| Task requirements |
Every line in the listing below from the one with "s.config) := rfl" through the one with "b s).config = s.config := rfl" is to be reproduced exactly, both ends included; leave out the rest.

| Supplied data |

-- ==== Sys2Proof/Laws/State.lean ====
section
/-! SUPPORT. What each update of the state leaves in each field: one lemma per field per update, so that no proof
unfolds a record update. -/

namespace Sys2Proof.Machine

@[simp] theorem setPc_config (s : State) (t : Word) : (setPc s t).config = s.config := rfl
@[simp] theorem setPc_phase (s : State) (t : Word) : (setPc s t).phase = s.phase := rfl
@[simp] theorem setPc_table (s : State) (t : Word) : (setPc s t).table = s.table := rfl
@[simp] theorem setPc_collisions (s : State) (t : Word) : (setPc s t).collisions = s.collisions := rfl
@[simp] theorem setPc_imageValid (s : State) (t : Word) : (setPc s t).imageValid = s.imageValid := rfl
@[simp] theorem setPc_memSize (s : State) (t : Word) : (setPc s t).memSize = s.memSize := rfl
@[simp] theorem setPc_result (s : State) (t : Word) : (setPc s t).result = s.result := rfl
@[simp] theorem setPc_regs (s : State) (t : Word) : (setPc s t).regs = { s.regs with pc := t } := rfl
@[simp] theorem setPc_mem (s : State) (t : Word) : (setPc s t).mem = s.mem := rfl
@[simp] theorem setPc_execCount (s : State) (t : Word) : (setPc s t).execCount = s.execCount := rfl
@[simp] theorem setPc_hostQueue (s : State) (t : Word) : (setPc s t).hostQueue = s.hostQueue := rfl
@[simp] theorem setPc_debugReply (s : State) (t : Word) : (setPc s t).debugReply = s.debugReply := rfl

@[simp] theorem raise_config (r : TerminalResult) (s : State) : (raise r s).config = s.config := rfl
@[simp] theorem raise_phase (r : TerminalResult) (s : State) : (raise r s).phase = .terminated := rfl
@[simp] theorem raise_table (r : TerminalResult) (s : State) : (raise r s).table = s.table := rfl
@[simp] theorem raise_collisions (r : TerminalResult) (s : State) : (raise r s).collisions = s.collisions := rfl
@[simp] theorem raise_imageValid (r : TerminalResult) (s : State) : (raise r s).imageValid = s.imageValid := rfl
@[simp] theorem raise_memSize (r : TerminalResult) (s : State) : (raise r s).memSize = s.memSize := rfl
@[simp] theorem raise_result (r : TerminalResult) (s : State) : (raise r s).result = some r := rfl
@[simp] theorem raise_regs (r : TerminalResult) (s : State) : (raise r s).regs = s.regs := rfl
@[simp] theorem raise_mem (r : TerminalResult) (s : State) : (raise r s).mem = s.mem := rfl
@[simp] theorem raise_execCount (r : TerminalResult) (s : State) : (raise r s).execCount = s.execCount := rfl
@[simp] theorem raise_hostQueue (r : TerminalResult) (s : State) : (raise r s).hostQueue = s.hostQueue := rfl
@[simp] theorem raise_debugReply (r : TerminalResult) (s : State) : (raise r s).debugReply = s.debugReply := rfl

@[simp] theorem applyAnswer_config (a : ExecAnswer) (s : State) : (applyAnswer a s).config = s.config := rfl
@[simp] theorem applyAnswer_phase (a : ExecAnswer) (s : State) : (applyAnswer a s).phase = s.phase := rfl
@[simp] theorem applyAnswer_table (a : ExecAnswer) (s : State) : (applyAnswer a s).table = s.table := rfl
@[simp] theorem applyAnswer_collisions (a : ExecAnswer) (s : State) : (applyAnswer a s).collisions = s.collisions := rfl
@[simp] theorem applyAnswer_imageValid (a : ExecAnswer) (s : State) : (applyAnswer a s).imageValid = s.imageValid := rfl
@[simp] theorem applyAnswer_memSize (a : ExecAnswer) (s : State) : (applyAnswer a s).memSize = s.memSize := rfl
@[simp] theorem applyAnswer_result (a : ExecAnswer) (s : State) : (applyAnswer a s).result = s.result := rfl
@[simp] theorem applyAnswer_regs (a : ExecAnswer) (s : State) :
    (applyAnswer a s).regs = regWrites s.regs a.regWrites := rfl
@[simp] theorem applyAnswer_mem (a : ExecAnswer) (s : State) :
    (applyAnswer a s).mem = memStores s.memSize s.mem a.stores := rfl
@[simp] theorem applyAnswer_execCount (a : ExecAnswer) (s : State) :
    (applyAnswer a s).execCount = s.execCount + 1 := rfl
@[simp] theorem applyAnswer_hostQueue (a : ExecAnswer) (s : State) : (applyAnswer a s).hostQueue = s.hostQueue := rfl
@[simp] theorem applyAnswer_debugReply (a : ExecAnswer) (s : State) : (applyAnswer a s).debugReply = s.debugReply := rfl

@[simp] theorem hostInitialise_config (s : State) : (hostInitialise s).config = s.config := rfl
@[simp] theorem hostInitialise_phase (s : State) :
    (hostInitialise s).phase = if s.phase = .uninitialized ∧ s.imageValid = true then .loaded else s.phase := rfl
@[simp] theorem hostInitialise_table (s : State) : (hostInitialise s).table = some (buildTable s.config) := rfl
@[simp] theorem hostInitialise_collisions (s : State) : (hostInitialise s).collisions = collisionReport s.config := rfl
@[simp] theorem hostInitialise_imageValid (s : State) : (hostInitialise s).imageValid = s.imageValid := rfl
@[simp] theorem hostInitialise_memSize (s : State) : (hostInitialise s).memSize = s.memSize := rfl
@[simp] theorem hostInitialise_result (s : State) : (hostInitialise s).result = s.result := rfl
@[simp] theorem hostInitialise_regs (s : State) : (hostInitialise s).regs = s.regs := rfl
@[simp] theorem hostInitialise_mem (s : State) : (hostInitialise s).mem = s.mem := rfl
@[simp] theorem hostInitialise_execCount (s : State) : (hostInitialise s).execCount = s.execCount := rfl
@[simp] theorem hostInitialise_hostQueue (s : State) : (hostInitialise s).hostQueue = s.hostQueue := rfl
@[simp] theorem hostInitialise_debugReply (s : State) : (hostInitialise s).debugReply = s.debugReply := rfl

@[simp] theorem hostLoad_config (e : Word) (b : List Byte) (s : State) : (hostLoad e b s).config = s.config := rfl
@[simp] theorem hostLoad_phase (e : Word) (b : List Byte) (s : State) :
    (hostLoad e b s).phase = if s.table.isSome then .loaded else .uninitialized := rfl
@[simp] theorem hostLoad_table (e : Word) (b : List Byte) (s : State) : (hostLoad e b s).table = s.table := rfl
@[simp] theorem hostLoad_collisions (e : Word) (b : List Byte) (s : State) :
    (hostLoad e b s).collisions = s.collisions := rfl
@[simp] theorem hostLoad_imageValid (e : Word) (b : List Byte) (s : State) : (hostLoad e b s).imageValid = true := rfl
@[simp] theorem hostLoad_memSize (e : Word) (b : List Byte) (s : State) : (hostLoad e b s).memSize = b.length := rfl
@[simp] theorem hostLoad_result (e : Word) (b : List Byte) (s : State) : (hostLoad e b s).result = none := rfl
@[simp] theorem hostLoad_regs (e : Word) (b : List Byte) (s : State) :
    (hostLoad e b s).regs = { s.regs with pc := e } := rfl
@[simp] theorem hostLoad_mem (e : Word) (b : List Byte) (s : State) : (hostLoad e b s).mem = memOfBytes 0 b := rfl
@[simp] theorem hostLoad_execCount (e : Word) (b : List Byte) (s : State) :
    (hostLoad e b s).execCount = s.execCount := rfl
@[simp] theorem hostLoad_hostQueue (e : Word) (b : List Byte) (s : State) :
    (hostLoad e b s).hostQueue = s.hostQueue := rfl
@[simp] theorem hostLoad_debugReply (e : Word) (b : List Byte) (s : State) :
    (hostLoad e b s).debugReply = s.debugReply := rfl

@[simp] theorem hostRun_config (s : State) : (hostRun s).config = s.config := rfl
@[simp] theorem hostRun_phase (s : State) : (hostRun s).phase = .running := rfl
@[simp] theorem hostRun_table (s : State) : (hostRun s).table = s.table := rfl
@[simp] theorem hostRun_collisions (s : State) : (hostRun s).collisions = s.collisions := rfl
@[simp] theorem hostRun_imageValid (s : State) : (hostRun s).imageValid = s.imageValid := rfl
@[simp] theorem hostRun_memSize (s : State) : (hostRun s).memSize = s.memSize := rfl
@[simp] theorem hostRun_result (s : State) : (hostRun s).result = s.result := rfl
@[simp] theorem hostRun_regs (s : State) : (hostRun s).regs = s.regs := rfl
@[simp] theorem hostRun_mem (s : State) : (hostRun s).mem = s.mem := rfl
@[simp] theorem hostRun_execCount (s : State) : (hostRun s).execCount = s.execCount := rfl
@[simp] theorem hostRun_hostQueue (s : State) : (hostRun s).hostQueue = s.hostQueue := rfl
@[simp] theorem hostRun_debugReply (s : State) : (hostRun s).debugReply = s.debugReply := rfl

@[simp] theorem hostReply_config (r : List (Opcode × InstrValue)) (s : State) : (hostReply r s).config = s.config := rfl
@[simp] theorem hostReply_phase (r : List (Opcode × InstrValue)) (s : State) : (hostReply r s).phase = s.phase := rfl
@[simp] theorem hostReply_table (r : List (Opcode × InstrValue)) (s : State) : (hostReply r s).table = s.table := rfl
@[simp] theorem hostReply_collisions (r : List (Opcode × InstrValue)) (s : State) :
    (hostReply r s).collisions = s.collisions := rfl
@[simp] theorem hostReply_imageValid (r : List (Opcode × InstrValue)) (s : State) :
    (hostReply r s).imageValid = s.imageValid := rfl
@[simp] theorem hostReply_memSize (r : List (Opcode × InstrValue)) (s : State) :
    (hostReply r s).memSize = s.memSize := rfl
@[simp] theorem hostReply_result (r : List (Opcode × InstrValue)) (s : State) : (hostReply r s).result = s.result := rfl
@[simp] theorem hostReply_regs (r : List (Opcode × InstrValue)) (s : State) : (hostReply r s).regs = s.regs := rfl
@[simp] theorem hostReply_mem (r : List (Opcode × InstrValue)) (s : State) : (hostReply r s).mem = s.mem := rfl
@[simp] theorem hostReply_execCount (r : List (Opcode × InstrValue)) (s : State) :
    (hostReply r s).execCount = s.execCount := rfl
@[simp] theorem hostReply_hostQueue (r : List (Opcode × InstrValue)) (s : State) :
    (hostReply r s).hostQueue = s.hostQueue := rfl
@[simp] theorem hostReply_debugReply (r : List (Opcode × InstrValue)) (s : State) :
    (hostReply r s).debugReply = some r := rfl

@[simp] theorem advance_pc (q : ExecRequest) (s : State) :
    (advance q s).regs.pc = q.pc + BitVec.ofNat 32 (2 * lenOf s.config q.value.tag) := rfl

end Sys2Proof.Machine
end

| Solution to the problem |
@[simp] theorem hostInitialise_table (s : State) : (hostInitialise s).table = some (buildTable s.config) := rfl
@[simp] theorem hostInitialise_collisions (s : State) : (hostInitialise s).collisions = collisionReport s.config := rfl
@[simp] theorem hostInitialise_imageValid (s : State) : (hostInitialise s).imageValid = s.imageValid := rfl
@[simp] theorem hostInitialise_memSize (s : State) : (hostInitialise s).memSize = s.memSize := rfl
@[simp] theorem hostInitialise_result (s : State) : (hostInitialise s).result = s.result := rfl
@[simp] theorem hostInitialise_regs (s : State) : (hostInitialise s).regs = s.regs := rfl
@[simp] theorem hostInitialise_mem (s : State) : (hostInitialise s).mem = s.mem := rfl
@[simp] theorem hostInitialise_execCount (s : State) : (hostInitialise s).execCount = s.execCount := rfl
@[simp] theorem hostInitialise_hostQueue (s : State) : (hostInitialise s).hostQueue = s.hostQueue := rfl
@[simp] theorem hostInitialise_debugReply (s : State) : (hostInitialise s).debugReply = s.debugReply := rfl

@[simp] theorem hostLoad_config (e : Word) (b : List Byte) (s : State) : (hostLoad e b s).config = s.config := rfl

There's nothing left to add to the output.